Его рука в зеркале над головой взяла из кровавой тряпки рядом с ребрами Бобби плоскую катушку из прозрачного синего пластика. Двумя пальцами он осторожно вытянул кусок какого-то коричневого, собравшегося бусинами вещества. По краям бусин вспыхивали крохотные точки света, дрожали и, казалось, раскачивались.
– Цеплючка, – пояснил негр и второй рукой нажал на кнопку – наверное, кнопку встроенного в синюю катушку резака. Теперь отрезок нитки бус свободно качнулся и попытался заизвиваться. – Славная хреновина, – продолжал негр, поворачивая катушку так, чтобы и Бобби тоже было видно. – Новая. Такие сейчас используют в Тибе.
Что-то коричневое, безголовое, каждая бусина – сегмент тела, каждый сегмент окаймлен бледными светящимися ножками. Потом, как фокусник взмахнув руками в зеленых перчатках, негр наложил гадину по всей длине открытой раны и легким движением оторвал последний сегмент – тот, что был ближе всего к лицу Бобби.

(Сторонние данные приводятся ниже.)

/-- Commands of a crew that have not started leave their queues, and their counters fall (R238, R393). -/
def State.dropCommands (s : State) (c n : Nat) : State :=
  (s.core c).queues.foldl (fun (s : State) p =>
    let mine := fun (a : ACmd) => a.crew = n && a.part ≠ 64 && a.stage = 0
    let gone := p.2.filter mine
    let left := p.2.filter (fun a => ! mine a)
    let s := s.modCore c (fun x => { x with queues := minsert x.queues p.1 left })
    gone.foldl (fun s a =>
      (s.modCrew c n (fun w => { w with busy := w.busy.filter (fun b => b.2 ≠ a.id) })).modGang c a.slot (fun g =>
        let g := g.finishFlight a.seq (2 + p.1)
        if a.remote then g.finishFlight a.seq 11 else g)) s) s

/-- The head of a queue. -/
def State.headCmd (s : State) (c q : Nat) : Option ACmd := (mget [] (s.core c).queues q).head?

/-- Replaces the head of a queue. -/
def State.setHead (s : State) (c q : Nat) (a : ACmd) : State :=
  s.modCore c (fun x => { x with queues := minsert x.queues q (a :: (mget [] x.queues q).drop 1) })

/-- The line of its crew that gates a queue (R230). -/
def Crew.gateLine (w : Crew) (q : Nat) : Option Nat := (w.events.find? (fun e => e.2.sink = q + 1)).map (·.1)

/-- A command may start (R175, R182, R230). -/
def State.mayStart (s : State) (c q : Nat) (a : ACmd) : Bool :=
  let w := s.crew c a.crew
  s.cleared c a.after &&
  ! (s.core c).queues.any (fun p => p.2.any (fun b => decide (b.id ∈ a.before))) &&
  (match w.gateLine q with
    | some e => 1 ≤ (mget {} w.events e).cnt
    | none => true)

/-- ASYNC_COMMAND_START: the command at the head of its queue starts, or goes on where the host held it.
(log 26, DESIGN CHOICE) -/
def execAsyncCommandStart (s : State) : Out :=
  let c := s.arg.a
  let q := s.arg.b
  match s.headCmd c q with
  | none => .next s
  | some a =>
    if a.suspended || a.await then .next s
    else if a.stage = 1 || a.stage = 5 then
      let r := s.engineGo c q a
      .next (r.1.setHead c q r.2)
    else if a.stage ≠ 0 || ! s.mayStart c q a then .next s
    else
      let s := s.modCrew c a.crew (fun w => match w.gateLine q with
        | some e =>
          let l := mget {} w.events e
          { w with events := minsert w.events e { l with cnt := l.cnt - 1 } }
        | none => w)
      let r := if a.kind = .fence then (s, { a with stage := 4 }) else s.engineGo c q { a with stage := 1, todo := a.segs }
      .next (r.1.setHead c q r.2)

/-- The words of a command's descriptor: those it captured, or its tile descriptor. -/
def ACmd.descriptor (a : ACmd) : List (BitVec 32) :=
  if a.words = [] then (List.range 4).map (fun i => (a.desc >>> (32 * i)).setWidth 32) else a.words

/-- A command is complete (R175, R204, R205): what its completion writes, its flags, counters and pulse, and the trap of an
error it met. -/
def State.endCommand (s : State) (c q : Nat) (a : ACmd) : State :=
  let s := s.modCore c (fun x => { x with queues := minsert x.queues q ((mget [] x.queues q).drop 1) })
  let r := if (a.kind = .drain || a.kind = .ast) && (tdescOf a.desc).space = 2 then s.drainSpad c a else (s, a)
  let a := r.2
  let s := (r.1.spadStep c a.crew (fun w => { w with spad := mputs 0#8 w.spad a.out })).count (dieOf c) a.part 3
    (distinct (a.out.map (fun p => p.1 / 128)))
  let s := s.modCrew c a.crew (fun w =>
    if a.kind = .ald then
      { (a.tile.foldl (fun w p => w.setAcc a.tileNo (p.1 / 128) (p.1 % 128) p.2) w) with
        busy := w.busy.filter (fun p => p.2 ≠ a.id) }
    else w)
  let s := s.pulse c a.crew (2 + q)
  let s := s.modGang c a.slot (fun g =>
    if g.crew = a.crew then
      let g := (g.setFlags a.flagsOut).finishFlight a.seq (2 + q)
      if a.remote then g.finishFlight a.seq 11 else g
    else g)
  let s := s.settleKill c a.crew
  match a.err with
  | none => s
  | some cause => s.reportTrap c a.crew
      { gang := a.slot, cause := cause, info := q, addr := a.errAddr, block := a.block, slot := a.slotNo, desc := a.descriptor }

/-- ASYNC_COMMAND_COMPLETE: once its writes are performed at PACKAGE scope the command adds its signal, then writes its
status, then completes. (log 26, DESIGN CHOICE) -/
def execAsyncCommandComplete (s : State) : Out :=
  let c := s.arg.a
  let q := s.arg.b
  match s.headCmd c q with
  | none => .next s
  | some a =>
    if a.suspended || a.await || ! s.settled (enginePort c) a.id then .next s
    else if a.stage = 2 || a.stage = 3 || (a.stage = 4 && a.todo ≠ []) then
      let r := s.engineGo c q a
      .next (r.1.setHead c q r.2)
    else if a.stage = 4 then .next (s.endCommand c q a)
    else .next s

/-- The suspended command at the head of a queue goes on, once its fault has been serviced (R185). -/
def State.resumeQueue (s : State) (c q : Nat) : State :=
  match s.headCmd c q with
  | none => s
  | some a =>
    if ! a.suspended then s
    else
      let r := s.engineGo c q { a with suspended := false }
      if r.2.suspended then s else r.1.setHead c q r.2

/-- ASYNC_TRAP (R185, R232, R234): a gang learns of an error of a command it posted, in the order in which they came. -/
def execAsyncTrap (s : State) : Out :=
  let c := s.arg.a
  match takeAt (s.core c).asyncQ s.arg.b with
  | none => .next s
  | some (t, rest) =>
    if ((s.core c).asyncQ.take s.arg.b).any (fun x => x.gang = t.gang) then .next s
    else
      let s := s.modCore c (fun x => { x with asyncQ := rest })
      match s.gang? c t.gang with
      | none => .next s
      | some g =>
        let r := { s.trapRecord c t.gang g { cause := t.cause, lane := t.lane, addr := t.addr, info := t.info } true 0#32 with
          desc := t.desc }
        let s := s.modCore c (fun x => { x with trapQ := x.trapQ ++ [r] })
        if t.gang = privSlot then .next (s.enterHandler c)
        else .next (s.modGang c t.gang (fun g => { g with stopped := true }))

/-- The response to the command at the head of a queue (R180, R371). (log 55, DEDUCED) -/
def State.answerCommand (s : State) (c q status : Nat) (bytes : List (BitVec 8)) : State :=
  match s.headCmd c q with
  | none => s
  | some a =>
    if ! a.await then s
    else s.setHead c q (if 3 ≤ a.stage then { a with await := false, status := status }
      else ({ a with await := false }).answered status bytes)

end Sys2Proof.Machine
end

Отделяясь, этот сегмент втянул в себя блестящую черную нить, служившую многоножке нервной системой, и каждая пара клешней, одна за другой, сомкнулась, крепко сгинув края раны, – будто задернула «молнию» на новой кожаной куртке.
– Ну вот видишь, – сказал негр, промокая остатки шоколадного сиропа влажным белым тампоном, – не так уж было и страшно, правда?
Его вступление в апартаменты Дважды-в-День совсем не походило на то, что так часто рисовало Бобби воображение. Начать с того, что он никогда не думал, что его вкатят на кресле-каталке, позаимствованном в «Материнском обществе Святой Марии», – название общества и серийный номер были аккуратно выгравированы лазером на тусклой хромировке левого подлокотника. Катившая его женщина, однако, вполне вписалась бы в какую-нибудь из его фантазий: ее звали Джекки – первая из двух девушек с Проектов, которых он видел у Леона, и, насколько он понял, одна из двух его ангелов. Кресло-каталка беззвучно катилось по ворсистому серому паласу, от стены до стены покрывавшему узкой проход к жилым помещениям, но золотые побрякушки на федоре весело позвякивали при каждом шаге черного ангела.
И он представить себе не мог, что хата Дважды-в-День окажется такой огромной или что в ней будет полно деревьев.
В своей импровизированной операционной Пай – доктор, не преминувший объяснить, что на самом деле никакой он не врач, а просто тот, кто «иногда помогает выпутаться», – устроившись на драном высоком табурете, стянул окровавленные зеленые перчатки, закурил сигарету с ментолом и посоветовал Бобби недельку-другую не перетруждаться. Через несколько минут Джекки и Реа – второй ангел – с трудом впихнули его в мятую черную пижаму, которая выглядела как одежда из дешевого фильма про ниндзя, втолкнули в кресло-каталку и двинулись к шахте лифтов в сердцевине улья. Благодаря еще трем дополнительным дермам из запаса наркотиков Пая – один из них был заряжен добрыми двумя тысячами миллиграммов аналога эндорфина, – в голове у Бобби прояснилось и никакой боли он не испытывал.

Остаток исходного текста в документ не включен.